(Collected data)
----
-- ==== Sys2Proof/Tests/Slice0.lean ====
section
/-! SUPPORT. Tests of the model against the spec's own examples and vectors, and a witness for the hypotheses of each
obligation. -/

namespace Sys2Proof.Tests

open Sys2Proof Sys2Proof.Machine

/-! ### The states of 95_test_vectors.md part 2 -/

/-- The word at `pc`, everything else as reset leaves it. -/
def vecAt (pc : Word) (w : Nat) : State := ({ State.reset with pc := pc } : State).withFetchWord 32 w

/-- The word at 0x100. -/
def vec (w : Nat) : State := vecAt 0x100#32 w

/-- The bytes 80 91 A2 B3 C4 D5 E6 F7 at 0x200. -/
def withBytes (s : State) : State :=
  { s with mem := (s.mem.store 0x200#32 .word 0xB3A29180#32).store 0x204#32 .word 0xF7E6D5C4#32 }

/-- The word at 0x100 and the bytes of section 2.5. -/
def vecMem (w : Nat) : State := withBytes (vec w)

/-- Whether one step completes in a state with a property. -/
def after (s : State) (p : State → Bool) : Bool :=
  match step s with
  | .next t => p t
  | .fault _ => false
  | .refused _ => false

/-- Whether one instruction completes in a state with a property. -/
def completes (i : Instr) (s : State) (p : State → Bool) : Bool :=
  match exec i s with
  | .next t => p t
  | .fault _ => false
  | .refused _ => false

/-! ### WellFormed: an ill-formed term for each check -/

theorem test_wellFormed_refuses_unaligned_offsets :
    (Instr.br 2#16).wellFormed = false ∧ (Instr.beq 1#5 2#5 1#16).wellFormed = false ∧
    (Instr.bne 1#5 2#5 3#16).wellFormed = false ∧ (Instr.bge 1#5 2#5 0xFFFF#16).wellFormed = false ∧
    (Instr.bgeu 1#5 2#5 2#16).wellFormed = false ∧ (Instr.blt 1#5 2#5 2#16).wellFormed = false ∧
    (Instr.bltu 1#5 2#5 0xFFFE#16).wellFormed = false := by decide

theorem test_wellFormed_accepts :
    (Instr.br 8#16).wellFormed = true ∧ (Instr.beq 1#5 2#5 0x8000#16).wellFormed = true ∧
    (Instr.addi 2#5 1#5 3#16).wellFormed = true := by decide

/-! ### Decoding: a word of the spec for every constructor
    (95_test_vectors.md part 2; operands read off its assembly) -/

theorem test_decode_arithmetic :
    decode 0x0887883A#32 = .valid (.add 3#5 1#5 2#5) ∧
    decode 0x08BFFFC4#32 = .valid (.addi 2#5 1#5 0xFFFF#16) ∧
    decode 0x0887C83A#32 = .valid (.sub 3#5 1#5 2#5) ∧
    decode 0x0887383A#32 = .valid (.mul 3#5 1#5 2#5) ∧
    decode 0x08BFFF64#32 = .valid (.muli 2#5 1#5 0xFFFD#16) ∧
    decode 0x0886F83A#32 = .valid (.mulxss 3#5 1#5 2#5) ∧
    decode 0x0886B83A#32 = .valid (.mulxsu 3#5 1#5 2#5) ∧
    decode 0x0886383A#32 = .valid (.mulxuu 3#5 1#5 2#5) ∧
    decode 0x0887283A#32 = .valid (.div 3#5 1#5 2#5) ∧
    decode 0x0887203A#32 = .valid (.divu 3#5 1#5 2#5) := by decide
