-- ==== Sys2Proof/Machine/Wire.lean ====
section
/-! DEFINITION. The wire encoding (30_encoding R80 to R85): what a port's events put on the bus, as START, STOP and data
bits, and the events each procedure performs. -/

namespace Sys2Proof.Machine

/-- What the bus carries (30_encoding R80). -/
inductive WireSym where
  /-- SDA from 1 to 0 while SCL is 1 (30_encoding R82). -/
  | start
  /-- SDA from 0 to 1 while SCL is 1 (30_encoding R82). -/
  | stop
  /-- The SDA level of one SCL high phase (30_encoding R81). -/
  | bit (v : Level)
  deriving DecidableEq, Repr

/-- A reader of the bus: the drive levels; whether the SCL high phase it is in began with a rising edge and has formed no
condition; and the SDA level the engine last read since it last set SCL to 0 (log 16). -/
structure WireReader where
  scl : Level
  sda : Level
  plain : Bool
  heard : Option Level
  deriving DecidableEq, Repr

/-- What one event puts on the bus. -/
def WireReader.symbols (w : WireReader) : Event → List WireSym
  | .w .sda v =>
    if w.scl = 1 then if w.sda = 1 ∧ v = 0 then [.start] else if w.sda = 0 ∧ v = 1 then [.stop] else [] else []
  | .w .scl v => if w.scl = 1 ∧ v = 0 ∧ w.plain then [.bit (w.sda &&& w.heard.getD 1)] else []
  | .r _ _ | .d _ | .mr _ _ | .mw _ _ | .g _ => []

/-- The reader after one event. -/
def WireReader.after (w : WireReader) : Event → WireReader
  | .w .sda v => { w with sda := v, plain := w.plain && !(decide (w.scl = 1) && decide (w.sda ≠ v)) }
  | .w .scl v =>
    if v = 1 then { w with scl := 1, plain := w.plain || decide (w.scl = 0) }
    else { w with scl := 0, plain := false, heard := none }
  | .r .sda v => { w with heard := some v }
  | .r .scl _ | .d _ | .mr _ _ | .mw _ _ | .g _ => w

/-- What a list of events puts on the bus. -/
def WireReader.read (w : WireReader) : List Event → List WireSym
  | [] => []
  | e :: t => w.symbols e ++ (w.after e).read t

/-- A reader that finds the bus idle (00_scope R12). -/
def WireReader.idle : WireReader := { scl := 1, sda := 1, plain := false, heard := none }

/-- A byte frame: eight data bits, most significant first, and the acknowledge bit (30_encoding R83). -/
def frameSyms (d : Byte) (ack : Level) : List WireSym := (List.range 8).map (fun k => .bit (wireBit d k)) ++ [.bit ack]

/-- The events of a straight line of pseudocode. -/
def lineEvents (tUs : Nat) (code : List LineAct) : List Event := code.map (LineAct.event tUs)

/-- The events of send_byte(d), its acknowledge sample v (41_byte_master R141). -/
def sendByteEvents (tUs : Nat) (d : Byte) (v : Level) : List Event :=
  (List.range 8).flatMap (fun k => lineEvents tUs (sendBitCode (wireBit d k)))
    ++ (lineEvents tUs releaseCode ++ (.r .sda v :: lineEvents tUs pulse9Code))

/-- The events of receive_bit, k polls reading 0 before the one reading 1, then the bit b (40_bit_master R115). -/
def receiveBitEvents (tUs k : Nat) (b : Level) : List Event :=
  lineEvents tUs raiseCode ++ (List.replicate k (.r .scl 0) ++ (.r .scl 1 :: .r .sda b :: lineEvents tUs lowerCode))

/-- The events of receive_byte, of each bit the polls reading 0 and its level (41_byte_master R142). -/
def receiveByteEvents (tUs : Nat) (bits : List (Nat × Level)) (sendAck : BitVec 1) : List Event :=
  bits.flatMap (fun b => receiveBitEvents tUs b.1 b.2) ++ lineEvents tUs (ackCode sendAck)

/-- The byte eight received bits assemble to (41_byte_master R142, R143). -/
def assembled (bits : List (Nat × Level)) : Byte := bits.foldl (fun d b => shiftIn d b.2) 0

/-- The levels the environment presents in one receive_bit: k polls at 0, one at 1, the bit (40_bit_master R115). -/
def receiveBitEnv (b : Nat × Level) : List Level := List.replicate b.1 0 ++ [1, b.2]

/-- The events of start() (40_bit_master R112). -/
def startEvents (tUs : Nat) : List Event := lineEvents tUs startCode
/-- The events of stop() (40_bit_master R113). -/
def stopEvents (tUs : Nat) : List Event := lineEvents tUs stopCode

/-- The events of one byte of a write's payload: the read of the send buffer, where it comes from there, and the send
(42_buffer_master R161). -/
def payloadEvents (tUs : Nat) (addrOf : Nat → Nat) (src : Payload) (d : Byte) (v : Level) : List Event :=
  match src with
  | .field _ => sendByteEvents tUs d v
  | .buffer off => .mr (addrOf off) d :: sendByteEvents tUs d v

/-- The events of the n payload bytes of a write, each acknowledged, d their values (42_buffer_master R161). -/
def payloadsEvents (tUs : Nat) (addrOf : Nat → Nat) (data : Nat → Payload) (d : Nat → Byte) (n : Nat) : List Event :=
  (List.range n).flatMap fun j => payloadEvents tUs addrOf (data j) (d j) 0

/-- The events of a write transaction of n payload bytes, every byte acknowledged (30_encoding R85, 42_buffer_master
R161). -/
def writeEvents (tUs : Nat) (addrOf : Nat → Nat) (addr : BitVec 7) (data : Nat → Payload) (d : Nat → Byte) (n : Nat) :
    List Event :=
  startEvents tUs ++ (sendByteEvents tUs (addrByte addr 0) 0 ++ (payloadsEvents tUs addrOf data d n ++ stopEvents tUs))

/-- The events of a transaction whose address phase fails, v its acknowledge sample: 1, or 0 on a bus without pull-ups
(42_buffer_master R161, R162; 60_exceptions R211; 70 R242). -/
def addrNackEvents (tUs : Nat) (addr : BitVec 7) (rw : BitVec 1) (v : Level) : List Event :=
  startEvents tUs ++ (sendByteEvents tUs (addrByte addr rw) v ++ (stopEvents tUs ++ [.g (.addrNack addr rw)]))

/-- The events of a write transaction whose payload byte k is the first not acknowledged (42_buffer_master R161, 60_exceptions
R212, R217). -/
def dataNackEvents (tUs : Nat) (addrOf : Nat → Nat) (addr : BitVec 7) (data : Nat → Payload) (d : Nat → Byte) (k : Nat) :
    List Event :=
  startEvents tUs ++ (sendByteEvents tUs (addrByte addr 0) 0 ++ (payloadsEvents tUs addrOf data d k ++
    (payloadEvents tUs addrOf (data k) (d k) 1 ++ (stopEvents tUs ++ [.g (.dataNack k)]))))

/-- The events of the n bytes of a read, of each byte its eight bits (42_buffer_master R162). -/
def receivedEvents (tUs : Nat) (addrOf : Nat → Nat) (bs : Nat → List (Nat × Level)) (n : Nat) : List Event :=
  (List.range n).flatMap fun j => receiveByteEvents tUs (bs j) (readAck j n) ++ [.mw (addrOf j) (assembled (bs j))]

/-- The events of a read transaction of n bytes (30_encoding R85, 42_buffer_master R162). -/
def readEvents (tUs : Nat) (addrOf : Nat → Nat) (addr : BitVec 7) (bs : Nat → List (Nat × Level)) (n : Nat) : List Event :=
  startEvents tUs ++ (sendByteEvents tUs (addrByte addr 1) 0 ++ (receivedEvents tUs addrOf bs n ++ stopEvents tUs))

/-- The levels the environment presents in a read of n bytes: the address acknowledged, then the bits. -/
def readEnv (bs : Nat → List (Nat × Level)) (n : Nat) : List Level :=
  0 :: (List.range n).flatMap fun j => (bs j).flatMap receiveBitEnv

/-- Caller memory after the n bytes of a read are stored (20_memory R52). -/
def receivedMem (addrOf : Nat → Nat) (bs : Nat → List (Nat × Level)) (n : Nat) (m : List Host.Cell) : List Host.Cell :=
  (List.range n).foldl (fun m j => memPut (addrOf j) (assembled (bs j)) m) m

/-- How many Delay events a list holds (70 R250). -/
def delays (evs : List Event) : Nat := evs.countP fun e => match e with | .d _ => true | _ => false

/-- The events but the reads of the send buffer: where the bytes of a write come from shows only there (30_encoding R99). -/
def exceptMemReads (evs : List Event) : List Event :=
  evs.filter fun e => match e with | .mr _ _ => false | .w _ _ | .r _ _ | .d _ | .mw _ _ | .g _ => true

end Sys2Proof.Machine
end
----
= Problem statement =
Only the lines from the first line of the records through the one containing "(95_test_vectors.md part 2;" should be reproduced, exactly, with both of them included.

= Task output =
-- ==== Sys2Proof/Tests/Slice0.lean ====
section
/-! SUPPORT. Tests of the model against the spec's own examples and vectors, and a witness for the hypotheses of each
obligation. -/

namespace Sys2Proof.Tests

open Sys2Proof Sys2Proof.Machine

/-! ### The states of 95_test_vectors.md part 2 -/

/-- The word at `pc`, everything else as reset leaves it. -/
def vecAt (pc : Word) (w : Nat) : State := ({ State.reset with pc := pc } : State).withFetchWord 32 w

/-- The word at 0x100. -/
def vec (w : Nat) : State := vecAt 0x100#32 w

/-- The bytes 80 91 A2 B3 C4 D5 E6 F7 at 0x200. -/
def withBytes (s : State) : State :=
  { s with mem := (s.mem.store 0x200#32 .word 0xB3A29180#32).store 0x204#32 .word 0xF7E6D5C4#32 }

/-- The word at 0x100 and the bytes of section 2.5. -/
def vecMem (w : Nat) : State := withBytes (vec w)

/-- Whether one step completes in a state with a property. -/
def after (s : State) (p : State → Bool) : Bool :=
  match step s with
  | .next t => p t
  | .fault _ => false
  | .refused _ => false

/-- Whether one instruction completes in a state with a property. -/
def completes (i : Instr) (s : State) (p : State → Bool) : Bool :=
  match exec i s with
  | .next t => p t
  | .fault _ => false
  | .refused _ => false

/-! ### WellFormed: an ill-formed term for each check -/

theorem test_wellFormed_refuses_unaligned_offsets :
    (Instr.br 2#16).wellFormed = false ∧ (Instr.beq 1#5 2#5 1#16).wellFormed = false ∧
    (Instr.bne 1#5 2#5 3#16).wellFormed = false ∧ (Instr.bge 1#5 2#5 0xFFFF#16).wellFormed = false ∧
    (Instr.bgeu 1#5 2#5 2#16).wellFormed = false ∧ (Instr.blt 1#5 2#5 2#16).wellFormed = false ∧
    (Instr.bltu 1#5 2#5 0xFFFE#16).wellFormed = false := by decide

theorem test_wellFormed_accepts :
    (Instr.br 8#16).wellFormed = true ∧ (Instr.beq 1#5 2#5 0x8000#16).wellFormed = true ∧
    (Instr.addi 2#5 1#5 3#16).wellFormed = true := by decide

/-! ### Decoding: a word of the spec for every constructor
    (95_test_vectors.md part 2; operands read off its assembly) -/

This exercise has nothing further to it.